Exercise brief:
Only lines containing "addWithCarry" are wanted from the data below. Copy those lines.

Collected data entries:
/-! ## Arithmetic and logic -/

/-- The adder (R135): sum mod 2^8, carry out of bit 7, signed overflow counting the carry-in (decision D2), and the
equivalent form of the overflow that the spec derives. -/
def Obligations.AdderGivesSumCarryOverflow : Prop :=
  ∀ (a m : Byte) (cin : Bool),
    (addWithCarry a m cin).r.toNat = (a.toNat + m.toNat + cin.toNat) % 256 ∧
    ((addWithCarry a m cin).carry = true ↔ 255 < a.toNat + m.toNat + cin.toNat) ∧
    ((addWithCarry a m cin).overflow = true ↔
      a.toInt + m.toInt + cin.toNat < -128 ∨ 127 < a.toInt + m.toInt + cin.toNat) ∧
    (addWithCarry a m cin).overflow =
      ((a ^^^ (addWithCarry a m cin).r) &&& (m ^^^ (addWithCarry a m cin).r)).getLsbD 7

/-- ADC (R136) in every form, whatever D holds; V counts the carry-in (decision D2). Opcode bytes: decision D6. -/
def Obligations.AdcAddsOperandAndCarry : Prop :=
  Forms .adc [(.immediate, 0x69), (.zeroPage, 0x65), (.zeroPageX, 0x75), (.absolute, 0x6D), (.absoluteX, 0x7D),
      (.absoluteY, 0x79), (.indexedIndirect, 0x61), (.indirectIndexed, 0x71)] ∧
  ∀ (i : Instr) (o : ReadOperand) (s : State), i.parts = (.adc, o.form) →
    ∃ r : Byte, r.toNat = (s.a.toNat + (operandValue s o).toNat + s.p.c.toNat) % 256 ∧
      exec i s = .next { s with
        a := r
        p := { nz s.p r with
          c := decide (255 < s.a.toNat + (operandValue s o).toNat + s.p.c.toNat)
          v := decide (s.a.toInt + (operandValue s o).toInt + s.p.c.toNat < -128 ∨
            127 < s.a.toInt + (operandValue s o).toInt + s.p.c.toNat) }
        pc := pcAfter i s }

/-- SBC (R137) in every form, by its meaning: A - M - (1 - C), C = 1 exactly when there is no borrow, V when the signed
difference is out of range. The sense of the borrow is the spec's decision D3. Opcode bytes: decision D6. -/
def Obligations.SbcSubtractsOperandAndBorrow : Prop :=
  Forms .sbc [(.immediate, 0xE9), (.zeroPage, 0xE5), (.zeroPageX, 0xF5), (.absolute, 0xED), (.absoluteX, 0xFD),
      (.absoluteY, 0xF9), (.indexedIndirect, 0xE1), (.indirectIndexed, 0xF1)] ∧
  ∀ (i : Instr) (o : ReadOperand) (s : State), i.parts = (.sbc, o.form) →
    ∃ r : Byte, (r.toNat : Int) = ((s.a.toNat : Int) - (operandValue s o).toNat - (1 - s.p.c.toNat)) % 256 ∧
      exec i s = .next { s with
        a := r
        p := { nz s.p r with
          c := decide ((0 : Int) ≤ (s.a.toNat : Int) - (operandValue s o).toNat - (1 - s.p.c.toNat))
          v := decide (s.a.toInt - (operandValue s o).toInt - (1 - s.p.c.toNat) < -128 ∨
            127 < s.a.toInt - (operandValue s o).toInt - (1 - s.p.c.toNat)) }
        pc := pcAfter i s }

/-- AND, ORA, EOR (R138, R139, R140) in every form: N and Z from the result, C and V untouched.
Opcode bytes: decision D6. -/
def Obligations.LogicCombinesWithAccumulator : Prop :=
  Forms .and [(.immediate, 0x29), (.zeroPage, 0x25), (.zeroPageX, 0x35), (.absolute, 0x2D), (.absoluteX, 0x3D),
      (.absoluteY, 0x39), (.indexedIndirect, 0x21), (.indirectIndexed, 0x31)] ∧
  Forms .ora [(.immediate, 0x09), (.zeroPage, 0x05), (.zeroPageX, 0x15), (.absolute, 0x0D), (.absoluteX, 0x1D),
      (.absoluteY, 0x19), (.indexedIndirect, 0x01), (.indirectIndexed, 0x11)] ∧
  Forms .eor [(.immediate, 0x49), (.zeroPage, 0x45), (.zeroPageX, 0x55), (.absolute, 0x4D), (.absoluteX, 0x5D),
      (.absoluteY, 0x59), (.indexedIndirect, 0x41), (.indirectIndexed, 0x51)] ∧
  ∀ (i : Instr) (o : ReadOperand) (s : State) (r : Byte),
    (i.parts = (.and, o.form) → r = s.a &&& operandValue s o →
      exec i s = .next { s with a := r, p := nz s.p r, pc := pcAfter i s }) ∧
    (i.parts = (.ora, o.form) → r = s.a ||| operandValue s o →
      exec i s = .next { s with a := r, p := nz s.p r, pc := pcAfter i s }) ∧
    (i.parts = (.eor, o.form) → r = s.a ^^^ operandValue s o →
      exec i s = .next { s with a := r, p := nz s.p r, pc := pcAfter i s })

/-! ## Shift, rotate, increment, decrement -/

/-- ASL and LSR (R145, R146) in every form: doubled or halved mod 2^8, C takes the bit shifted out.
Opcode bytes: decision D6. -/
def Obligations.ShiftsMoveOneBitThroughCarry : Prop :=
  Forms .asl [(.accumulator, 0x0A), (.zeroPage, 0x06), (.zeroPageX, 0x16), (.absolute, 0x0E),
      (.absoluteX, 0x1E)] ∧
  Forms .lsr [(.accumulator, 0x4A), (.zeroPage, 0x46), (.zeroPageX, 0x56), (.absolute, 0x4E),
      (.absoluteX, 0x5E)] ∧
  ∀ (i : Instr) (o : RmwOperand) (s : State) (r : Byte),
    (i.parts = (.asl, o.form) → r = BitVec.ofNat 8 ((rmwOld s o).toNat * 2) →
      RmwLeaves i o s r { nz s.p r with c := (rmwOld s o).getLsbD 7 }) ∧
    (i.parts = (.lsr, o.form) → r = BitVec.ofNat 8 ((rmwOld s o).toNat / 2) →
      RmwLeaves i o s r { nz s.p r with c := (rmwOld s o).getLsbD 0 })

---

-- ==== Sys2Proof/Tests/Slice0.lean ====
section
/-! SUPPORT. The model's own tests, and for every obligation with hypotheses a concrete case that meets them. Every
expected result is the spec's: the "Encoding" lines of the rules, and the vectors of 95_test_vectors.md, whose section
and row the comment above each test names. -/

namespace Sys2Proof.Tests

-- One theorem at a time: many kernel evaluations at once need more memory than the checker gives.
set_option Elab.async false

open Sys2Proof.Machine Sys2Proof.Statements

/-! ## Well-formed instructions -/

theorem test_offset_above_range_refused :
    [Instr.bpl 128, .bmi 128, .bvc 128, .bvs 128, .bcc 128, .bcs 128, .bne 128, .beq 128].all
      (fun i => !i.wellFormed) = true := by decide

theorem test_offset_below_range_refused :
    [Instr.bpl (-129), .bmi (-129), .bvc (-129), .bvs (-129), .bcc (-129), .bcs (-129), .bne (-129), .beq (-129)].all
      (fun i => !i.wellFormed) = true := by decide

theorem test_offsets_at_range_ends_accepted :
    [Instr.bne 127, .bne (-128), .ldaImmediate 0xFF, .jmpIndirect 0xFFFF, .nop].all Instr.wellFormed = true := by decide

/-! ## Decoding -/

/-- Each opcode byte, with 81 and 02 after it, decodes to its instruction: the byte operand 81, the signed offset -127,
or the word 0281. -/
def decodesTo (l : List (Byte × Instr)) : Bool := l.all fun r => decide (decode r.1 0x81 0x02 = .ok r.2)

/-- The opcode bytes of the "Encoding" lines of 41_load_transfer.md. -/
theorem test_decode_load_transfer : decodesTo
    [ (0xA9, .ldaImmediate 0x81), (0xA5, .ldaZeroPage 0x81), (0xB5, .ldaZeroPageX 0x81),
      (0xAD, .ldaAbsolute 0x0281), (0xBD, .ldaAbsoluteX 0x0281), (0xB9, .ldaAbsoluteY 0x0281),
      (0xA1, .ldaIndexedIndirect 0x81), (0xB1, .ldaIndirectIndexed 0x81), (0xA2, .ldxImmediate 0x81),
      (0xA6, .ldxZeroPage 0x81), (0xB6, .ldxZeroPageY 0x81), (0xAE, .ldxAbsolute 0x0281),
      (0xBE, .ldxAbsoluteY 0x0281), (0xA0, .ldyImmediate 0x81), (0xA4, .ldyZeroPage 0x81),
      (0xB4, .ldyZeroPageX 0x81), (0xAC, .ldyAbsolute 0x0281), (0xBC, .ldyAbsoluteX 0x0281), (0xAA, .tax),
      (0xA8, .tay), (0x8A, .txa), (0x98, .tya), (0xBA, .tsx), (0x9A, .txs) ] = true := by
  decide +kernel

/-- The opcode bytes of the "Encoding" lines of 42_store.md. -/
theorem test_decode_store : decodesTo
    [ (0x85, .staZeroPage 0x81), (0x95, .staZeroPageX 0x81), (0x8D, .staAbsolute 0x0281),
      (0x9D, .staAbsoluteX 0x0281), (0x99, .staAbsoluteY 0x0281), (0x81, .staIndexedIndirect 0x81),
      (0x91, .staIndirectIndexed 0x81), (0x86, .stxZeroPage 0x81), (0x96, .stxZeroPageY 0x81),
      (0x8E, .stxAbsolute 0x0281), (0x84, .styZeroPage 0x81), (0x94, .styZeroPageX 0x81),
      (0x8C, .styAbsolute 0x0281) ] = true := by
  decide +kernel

Solution for this problem:
    (addWithCarry a m cin).r.toNat = (a.toNat + m.toNat + cin.toNat) % 256 ∧
    ((addWithCarry a m cin).carry = true ↔ 255 < a.toNat + m.toNat + cin.toNat) ∧
    ((addWithCarry a m cin).overflow = true ↔
    (addWithCarry a m cin).overflow =
      ((a ^^^ (addWithCarry a m cin).r) &&& (m ^^^ (addWithCarry a m cin).r)).getLsbD 7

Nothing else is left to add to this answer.